After `import torchada`, the following standard PyTorch APIs work on MUSA:

| Standard API | Description |
|--------------|-------------|
| `torch.cuda.*` | All APIs redirected to `torch.musa` |
| `torch.cuda.amp.*` | autocast, GradScaler |
| `torch.cuda.CUDAGraph` | Maps to MUSAGraph |
| `torch.cuda.nccl` | Maps to `torch.musa.mccl` |
| `torch.cuda.nvtx` | No-op stub (MUSA doesn't have nvtx) |
| `torch.cuda._lazy_call` | Patched for lazy initialization |
| `torch.cuda._device_count_nvml()` | Maps to `torch.musa.device_count()` |
| `torch.distributed` (backend='nccl') | Automatically uses MCCL |
| `torch.device("cuda")` | Creates MUSA device on MUSA platform |
| `tensor.cuda()` | Moves to MUSA device |
| `tensor.is_cuda` | Returns True for MUSA tensors |
| `model.cuda()` | Moves model to MUSA device |
| `torch.amp.autocast(device_type='cuda')` | Uses 'musa' device type |
| `torch.utils.cpp_extension.*` | CUDAExtension, BuildExtension, CUDA_HOME |
| `torch._inductor.autotune_process` | Uses MUSA_VISIBLE_DEVICES |

## API Reference

### torchada

| Function | Description |
|----------|-------------|
| `detect_platform()` | Returns the detected platform (CUDA, MUSA, or CPU) |
| `is_musa_platform()` | Check if running on MUSA |
| `is_cuda_platform()` | Check if running on CUDA |
| `is_cpu_platform()` | Check if running on CPU only |
| `get_device_name()` | Get device name string ("cuda", "musa", or "cpu") |
| `get_platform()` | Alias for `detect_platform()` |
| `get_backend()` | Get the underlying torch device module |
| `is_patched()` | Check if patches have been applied |
| `get_version()` | Get torchada version string |
| `is_gpu_device(device)` | Check if device is CUDA or MUSA (see below) |
| `is_cuda_like_device(device)` | Alias for `is_gpu_device()` |
| `CUDA_HOME` | Path to CUDA/MUSA installation |

### torch.cuda (after importing torchada)

All standard `torch.cuda` APIs work, including:
- `device_count()`, `current_device()`, `set_device()`, `get_device_name()`
- `memory_allocated()`, `memory_reserved()`, `empty_cache()`, `reset_peak_memory_stats()`
- `synchronize()`, `Stream`, `Event`, `CUDAGraph`
- `amp.autocast()`, `amp.GradScaler()`
- `_lazy_call()`, `_lazy_init()`

**Note**: `torch.cuda.is_available()` is intentionally NOT redirected. It returns `False` on MUSA to allow proper platform detection. Use `hasattr(torch.version, 'musa') and torch.version.musa is not None` or `torch.musa.is_available()` instead.

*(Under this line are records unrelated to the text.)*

/-! ### Operands read the same before and after the mark of an issue -/

@[simp] theorem mark_sreg (r : BitVec 8) : s.mark.sreg r = s.sreg r := rfl
@[simp] theorem mark_kreg (r : BitVec 8) : s.mark.kreg r = s.kreg r := rfl
@[simp] theorem mark_sB (o : COps) : s.mark.sB o = s.sB o := rfl
@[simp] theorem mark_live : s.mark.live = s.live := rfl
@[simp] theorem mark_active (g : BitVec 4) (n : Bool) : s.mark.active g n = s.active g n := rfl
@[simp] theorem mark_v (r l : Nat) : s.mark.grp.v r l = s.grp.v r l := rfl
@[simp] theorem mark_vpair (r l : Nat) : s.mark.grp.vpair r l = s.grp.vpair r l := rfl
@[simp] theorem mark_lA (o : COps) (w : Bool) (l : Nat) : s.mark.lA o w l = s.lA o w l := rfl
@[simp] theorem mark_lB (o : COps) (w : Bool) (l : Nat) : s.mark.lB o w l = s.lB o w l := rfl
@[simp] theorem mark_lC (o : COps) (w : Bool) (l : Nat) : s.mark.lC o w l = s.lC o w l := rfl
@[simp] theorem mark_atJoin (pc : W64) : s.mark.atJoin pc = s.atJoin pc := rfl
@[simp] theorem mark_target (o : JOps) : s.mark.target o = s.target o := rfl
@[simp] theorem mark_ctxid : s.mark.ctxid = s.ctxid := rfl
@[simp] theorem mark_now : s.mark.now = s.now := rfl
@[simp] theorem mark_slot : s.mark.slot = s.slot := rfl

/-! ### The same of the state in which an instruction has issued -/

@[simp] theorem marked_iss (i : Instr) : (s.marked i).iss = s.iss := rfl
@[simp] theorem marked_bkey (i : Instr) : (s.marked i).bkey = s.bkey := rfl
@[simp] theorem marked_gkey (i : Instr) : (s.marked i).gkey = s.gkey := rfl
@[simp] theorem marked_fkey (i : Instr) : (s.marked i).fkey = s.fkey := rfl
@[simp] theorem marked_mem (i : Instr) : (s.marked i).mem = s.mem := rfl
@[simp] theorem marked_poison (i : Instr) : (s.marked i).poison = s.poison := rfl
@[simp] theorem marked_blocks (i : Instr) : (s.marked i).blocks = s.blocks := rfl
@[simp] theorem marked_grids (i : Instr) : (s.marked i).grids = s.grids := rfl
@[simp] theorem marked_cores (i : Instr) : (s.marked i).cores = s.cores := rfl
@[simp] theorem marked_parts (i : Instr) : (s.marked i).parts = s.parts := rfl
@[simp] theorem marked_images (i : Instr) : (s.marked i).images = s.images := rfl
@[simp] theorem marked_husk (i : Instr) : (s.marked i).husk = s.husk := rfl
@[simp] theorem marked_irqs (i : Instr) : (s.marked i).irqs = s.irqs := rfl
@[simp] theorem marked_time (i : Instr) : (s.marked i).time = s.time := rfl
@[simp] theorem marked_free (i : Instr) : (s.marked i).free = s.free := rfl
@[simp] theorem marked_recNo (i : Instr) : (s.marked i).recNo = s.recNo := rfl
@[simp] theorem marked_jobNo (i : Instr) : (s.marked i).jobNo = s.jobNo := rfl
@[simp] theorem marked_stamp (i : Instr) : (s.marked i).stamp = s.stamp + 1 := rfl
@[simp] theorem marked_pc (i : Instr) : (s.marked i).frag.pc = s.frag.pc := rfl
@[simp] theorem marked_em (i : Instr) : (s.marked i).frag.em = s.frag.em := rfl
@[simp] theorem marked_fjoins (i : Instr) : (s.marked i).frag.joins = s.frag.joins := rfl
@[simp] theorem marked_st (i : Instr) : (s.marked i).frag.st = s.frag.st := rfl
@[simp] theorem marked_sregs (i : Instr) : (s.marked i).grp.sregs = s.grp.sregs := rfl
@[simp] theorem marked_vregs (i : Instr) : (s.marked i).grp.vregs = s.grp.vregs := rfl
@[simp] theorem marked_kregs (i : Instr) : (s.marked i).grp.kregs = s.grp.kregs := rfl
@[simp] theorem marked_tregs (i : Instr) : (s.marked i).grp.tregs = s.grp.tregs := rfl
@[simp] theorem marked_toks (i : Instr) : (s.marked i).grp.toks = s.grp.toks := rfl
@[simp] theorem marked_frags (i : Instr) : (s.marked i).grp.frags = s.grp.frags := rfl
@[simp] theorem marked_joins (i : Instr) : (s.marked i).grp.joins = s.grp.joins := rfl
@[simp] theorem marked_fmask (i : Instr) : (s.marked i).grp.fmask = s.grp.fmask := rfl
@[simp] theorem marked_trap (i : Instr) : (s.marked i).grp.trap = s.grp.trap := rfl
@[simp] theorem marked_stores (i : Instr) : (s.marked i).grp.stores = s.grp.stores := rfl
@[simp] theorem marked_loads (i : Instr) : (s.marked i).grp.loads = s.grp.loads := rfl
@[simp] theorem marked_vblk (i : Instr) : (s.marked i).grp.vblk = s.grp.vblk := rfl
@[simp] theorem marked_plevel (i : Instr) : (s.marked i).grp.plevel = s.grp.plevel := rfl
@[simp] theorem marked_gstop (i : Instr) : (s.marked i).grp.stop = s.grp.stop := rfl
@[simp] theorem marked_lcore (i : Instr) : (s.marked i).blk.lcore = s.blk.lcore := rfl
@[simp] theorem marked_legacy (i : Instr) : (s.marked i).blk.legacy = s.blk.legacy := rfl
@[simp] theorem marked_part (i : Instr) : (s.marked i).blk.part = s.blk.part := rfl
@[simp] theorem marked_grid (i : Instr) : (s.marked i).blk.grid = s.blk.grid := rfl
@[simp] theorem marked_core (i : Instr) : (s.marked i).blk.core = s.blk.core := rfl
@[simp] theorem marked_window (i : Instr) : (s.marked i).blk.window = s.blk.window := rfl
@[simp] theorem marked_bars (i : Instr) : (s.marked i).blk.bars = s.blk.bars := rfl
@[simp] theorem marked_groups (i : Instr) : (s.marked i).blk.groups = s.blk.groups := rfl
@[simp] theorem marked_sreg (i : Instr) (r : BitVec 8) : (s.marked i).sreg r = s.sreg r := rfl
@[simp] theorem marked_kreg (i : Instr) (r : BitVec 8) : (s.marked i).kreg r = s.kreg r := rfl
@[simp] theorem marked_sB (i : Instr) (o : COps) : (s.marked i).sB o = s.sB o := rfl
@[simp] theorem marked_live (i : Instr) : (s.marked i).live = s.live := rfl
@[simp] theorem marked_active (i : Instr) (g : BitVec 4) (n : Bool) : (s.marked i).active g n = s.active g n := rfl
@[simp] theorem marked_v (i : Instr) (r l : Nat) : (s.marked i).grp.v r l = s.grp.v r l := rfl
@[simp] theorem marked_vpair (i : Instr) (r l : Nat) : (s.marked i).grp.vpair r l = s.grp.vpair r l := rfl
@[simp] theorem marked_lA (i : Instr) (o : COps) (w : Bool) (l : Nat) : (s.marked i).lA o w l = s.lA o w l := rfl
@[simp] theorem marked_lB (i : Instr) (o : COps) (w : Bool) (l : Nat) : (s.marked i).lB o w l = s.lB o w l := rfl
@[simp] theorem marked_lC (i : Instr) (o : COps) (w : Bool) (l : Nat) : (s.marked i).lC o w l = s.lC o w l := rfl
@[simp] theorem marked_atJoin (i : Instr) (pc : W64) : (s.marked i).atJoin pc = s.atJoin pc := rfl
@[simp] theorem marked_target (i : Instr) (o : JOps) : (s.marked i).target o = s.target o := rfl
@[simp] theorem marked_ctxid (i : Instr) : (s.marked i).ctxid = s.ctxid := rfl
@[simp] theorem marked_now (i : Instr) : (s.marked i).now = s.now := rfl
@[simp] theorem marked_slot (i : Instr) : (s.marked i).slot = s.slot := rfl

end

/-! ### Writing registers -/

section
variable (s : State)

theorem setS_eq (i : BitVec 8) (v : W64) :
    s.setS i v = { s with grp := { s.grp with sregs := if i = 0 then s.grp.sregs else s.grp.sregs.set i.toNat v } } := by
  simp only [State.setS]; split <;> rfl

theorem setK_eq (i : BitVec 8) (v : W64) :
    s.setK i v = { s with grp := { s.grp with
      kregs := if i = 0 then s.grp.kregs else s.grp.kregs.set i.toNat (v &&& laneMask s.blk.legacy) } } := by
  simp only [State.setK]; split <;> rfl

@[simp] theorem setS_iss (i : BitVec 8) (v : W64) : (s.setS i v).iss = s.iss := by simp [setS_eq]
@[simp] theorem setS_frag (i : BitVec 8) (v : W64) : (s.setS i v).frag = s.frag := by simp [setS_eq]
@[simp] theorem setS_blk (i : BitVec 8) (v : W64) : (s.setS i v).blk = s.blk := by simp [setS_eq]
@[simp] theorem setK_iss (i : BitVec 8) (v : W64) : (s.setK i v).iss = s.iss := by simp [setK_eq]
@[simp] theorem setK_frag (i : BitVec 8) (v : W64) : (s.setK i v).frag = s.frag := by simp [setK_eq]
@[simp] theorem setKLanes_iss (i : BitVec 8) (a v : W64) : (s.setKLanes i a v).iss = s.iss := by simp [State.setKLanes]
@[simp] theorem writeV_iss (l : List (Nat × W32)) : (s.writeV l).iss = s.iss := rfl
@[simp] theorem writeV_frag (l : List (Nat × W32)) : (s.writeV l).frag = s.frag := rfl
@[simp] theorem mapLanes_iss (o : COps) (w : Bool) (f : Nat → Nat) : (s.mapLanes o w f).iss = s.iss := rfl
@[simp] theorem mapLanes_frag (o : COps) (w : Bool) (f : Nat → Nat) : (s.mapLanes o w f).frag = s.frag := rfl
@[simp] theorem raise_iss (f : Fl) : (s.raise f).iss = s.iss := rfl
@[simp] theorem mapFlags_iss (o : COps) (w : Bool) (f : Nat → Nat × Fl) : (s.mapFlags o w f).iss = s.iss := rfl
@[simp] theorem modPart_iss (p : Nat) (f : Part → Part) : (s.modPart p f).iss = s.iss := rfl
@[simp] theorem modPart_grp (p : Nat) (f : Part → Part) : (s.modPart p f).grp = s.grp := rfl
@[simp] theorem modPart_blk (p : Nat) (f : Part → Part) : (s.modPart p f).blk = s.blk := rfl
@[simp] theorem modPart_frag (p : Nat) (f : Part → Part) : (s.modPart p f).frag = s.frag := rfl
@[simp] theorem modPart_mem (p : Nat) (f : Part → Part) : (s.modPart p f).mem = s.mem := rfl
@[simp] theorem modPart_blocks (p : Nat) (f : Part → Part) : (s.modPart p f).blocks = s.blocks := rfl
@[simp] theorem modCore_iss (c : Nat) (f : Core → Core) : (s.modCore c f).iss = s.iss := rfl
@[simp] theorem modCore_grp (c : Nat) (f : Core → Core) : (s.modCore c f).grp = s.grp := rfl
@[simp] theorem modCore_blk (c : Nat) (f : Core → Core) : (s.modCore c f).blk = s.blk := rfl
@[simp] theorem modCore_frag (c : Nat) (f : Core → Core) : (s.modCore c f).frag = s.frag := rfl
@[simp] theorem modCore_mem (c : Nat) (f : Core → Core) : (s.modCore c f).mem = s.mem := rfl
@[simp] theorem modCore_parts (c : Nat) (f : Core → Core) : (s.modCore c f).parts = s.parts := rfl
@[simp] theorem modGrid_iss (g : Nat) (f : Grid → Grid) : (s.modGrid g f).iss = s.iss := rfl
@[simp] theorem modGrid_mem (g : Nat) (f : Grid → Grid) : (s.modGrid g f).mem = s.mem := rfl
@[simp] theorem poke_iss (l : List (Nat × Byte)) : (s.poke l).iss = s.iss := rfl
@[simp] theorem poke_mem (l : List (Nat × Byte)) : (s.poke l).mem = SMap.setAll s.mem l := rfl
@[simp] theorem poke_grp (l : List (Nat × Byte)) : (s.poke l).grp = s.grp := rfl
@[simp] theorem poke_blk (l : List (Nat × Byte)) : (s.poke l).blk = s.blk := rfl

### torch.utils.cpp_extension (after importing torchada)

| Symbol | Description |
|--------|-------------|
| `CUDAExtension` | Creates CUDA or MUSA extension based on platform |
| `CppExtension` | Creates C++ extension (no GPU code) |
| `BuildExtension` | Build command for extensions |
| `CUDA_HOME` | Path to CUDA/MUSA installation |
| `load()` | JIT compile and load extension |

## Symbol Mapping

torchada automatically maps CUDA symbols to MUSA equivalents when building extensions:

| CUDA | MUSA |
|------|------|
| `cudaMalloc` | `musaMalloc` |
| `cudaMemcpy` | `musaMemcpy` |
| `cudaStream_t` | `musaStream_t` |
| `cublasHandle_t` | `mublasHandle_t` |
| `curandState` | `murandState` |
| `at::cuda` | `at::musa` |
| `c10::cuda` | `c10::musa` |
| `cutlass::*` | `mutlass::*` |
| `#include <cuda/*>` | `#include <musa/*>` |
| ... | ... |

See `src/torchada/_mapping.py` for the complete mapping table (380+ mappings).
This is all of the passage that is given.